Жернова. 1918–1953. Книга седьмая. Держава


Скачать книгу

4

      В той же следственной камере, откуда с полчаса назад выволокли Ежова, теперь допрашивали Бабеля. Пол еще не высох после помывки, пахло мочой и кровью, но Бабель ничего этого не замечал. Он сидел на обыкновенном канцелярском стуле возле двухтумбового стола, светила настольная лампа под металлическим колпаком, освещая скуластое лицо молодого следователя, представившегося Алексеем Степановичем Солодовым. Солодов чин имел небольшой – всего лишь старшего сержанта госбезопасности, был вежлив и предупредителен. Перед обоими стояли стаканы с крепко заваренным чаем. Отпив глоток и склонив набок светло-русую голову, высунув от усердия кончик языка, Солодов скрипел пером, записывая ответы. Вопросы задавал по бумажке:

      – А скажите, пожалуйста, Исаак Эммануилович, на сегодняшнем вечере в квартире наркома водного транспорта… э-э… товарища Ежова… никто не высказывал каких-либо антисоветских взглядов? Не делал никаких контрреволюционных намеков?

      – Да что вы, Алексей Степанович! – вполне искренне возмутился Бабель, отставив пустой стакан в сторону. – Какие антисоветские высказывания! Какие намеки! Там присутствовали люди, искренне приверженные коммунистическим идеям, партии, рабочему классу и товарищу Сталину! Да и я, как член партии и нештатный сотрудник госбезопасности, тотчас бы известил товарища Маклярского Михал Борисыча, который, как вам известно, курирует, так сказать, мир искусства по нашему ведомству.
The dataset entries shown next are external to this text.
/-- With no buffer free, the forwarded frames hold at most 30 and so the own ones at least 10. -/
theorem FramePath.poolLaw.own_of_full {x : FramePath} (pool : x.poolLaw) (forwarded : x.forwardedLaw)
    (full : x.free = []) : 10 ≤ x.held.countP Queued.own := by
  have total := pool.length
  have split := List.length_eq_countP_add_countP (fun e : Queued => e.tag.forwarded) (l := x.held)
  have own : x.held.countP Queued.own = x.held.countP fun e => decide ¬e.tag.forwarded = true :=
    List.countP_congr fun e _ => by simp [Queued.own]
  unfold FramePath.forwardedLaw at forwarded
  rw [full, List.length_nil] at total
  omega

/-- R144: at the most, own frames are four REPLY frames, a REPORT of either sort and the frame in
transmission above, and one DEMAND on each of three lanes, ten together; where one of them is missing,
a buffer is free. -/
theorem FramePath.free_of_missing {x : FramePath} (pool : x.poolLaw) (forwarded : x.forwardedLaw)
    (upper : x.upperLaw) (own : x.ownLaw)
    (missing : (∃ l, laneChannels l ≠ [] ∧
        x.waitingCount (.lane l) .demand + (x.sendsDemand (.lane l)).toNat = 0) ∨
      x.waitingCount .shaft .reply < 4 ∨ x.waitingCount .shaft .periodic = 0 ∨
      x.waitingCount .shaft .urgent = 0) : x.free ≠ [] := by
  intro full
  have needed := pool.own_of_full forwarded full
  have counted : x.held.countP Queued.own = (x.heldAt .shaft).countP Queued.own +
      ((x.heldAt (.lane .drive)).countP Queued.own + ((x.heldAt (.lane .steer)).countP Queued.own +
        ((x.heldAt (.lane .attitude)).countP Queued.own +
          (x.heldAt (.lane .slurry)).countP Queued.own))) := x.held_countP _
  have shaft := own.own_shaft
  have replies : x.waitingCount .shaft .reply ≤ 4 := upper .reply
  have periodic : x.waitingCount .shaft .periodic ≤ 1 := upper .periodic
  have urgent : x.waitingCount .shaft .urgent ≤ 1 := upper .urgent
  have drive := own.demands .drive
  have steer := own.demands .steer
  have slurry := own.demands .slurry
  rw [own.own_attitude, own.own_lane, own.own_lane, own.own_lane] at counted
  obtain ⟨l, channels, demand⟩ | few := missing
  · cases l with
    | attitude => exact channels rfl
    | drive | steer | slurry => omega
  · omega

/-- The frames that wait for a port are forwarded or own. -/
theorem FramePath.waiting_length (x : FramePath) (p : Port) :
    (x.queue.get p).length ≤ x.forwardedWaiting p + (x.queue.get p).countP Queued.own := by
  refine (List.length_eq_countP_add_countP (fun e : Queued => e.tag.forwarded)).trans_le ?_
  refine Nat.add_le_add_left (le_of_eq (List.countP_congr fun e _ => ?_)) _
  simp [Queued.own]

/-- Settles O8: the count of R144, and the shares with the own frames of each queue. -/
theorem ownFrameFindsBuffer : Obligations.OwnFrameFindsBuffer := by
  intro s pool forwarded upper own
  have upper := s.upperQueueLaw_iff.mp upper
  have own := s.ownFrameLaw_iff.mp own
  have free := FramePath.free_of_missing (x := s.path) pool forwarded upper own
  refine ⟨fun l channels none => free (.inl ⟨l, channels, s.demandsSending_eq l ▸ none⟩),
    fun few => free (.inr (.inl few)), fun none => free (.inr (.inr (.inl none))),
    fun none => free (.inr (.inr (.inr none))), ?_, fun l => ?_⟩
  · have length := s.path.waiting_length .shaft
    have share : s.path.forwardedWaiting .shaft ≤ 18 := own.share .shaft
    have replies : s.path.waitingCount .shaft .reply ≤ 4 := upper .reply
    have periodic : s.path.waitingCount .shaft .periodic ≤ 1 := upper .periodic
    have urgent : s.path.waitingCount .shaft .urgent ≤ 1 := upper .urgent
    rw [own.own_waiting_shaft] at length
    unfold State.queueOf
    omega
  · have length := s.path.waiting_length (.lane l)
    have share : s.path.forwardedWaiting (.lane l) ≤ 5 := own.share (.lane l)
    have demands := own.demands l
    rw [own.own_waiting_lane] at length
    unfold State.queueOf
    omega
Если такое случалось, в смысле антисоветских высказываний и прочего, так я всегда выполнял свой партийный и чекистский долг. Вы можете справиться у товарища Маклярского.

      – Хорошо, я записал, – кивал круглой головой Солодов и, шевеля губами, сперва прочитывал следующий вопрос про себя, потом повторял его вслух. Было заметно, что допрос – дело для сержанта Солодова новое, что он волнуется, боится ударить в грязь лицом перед известным писателем.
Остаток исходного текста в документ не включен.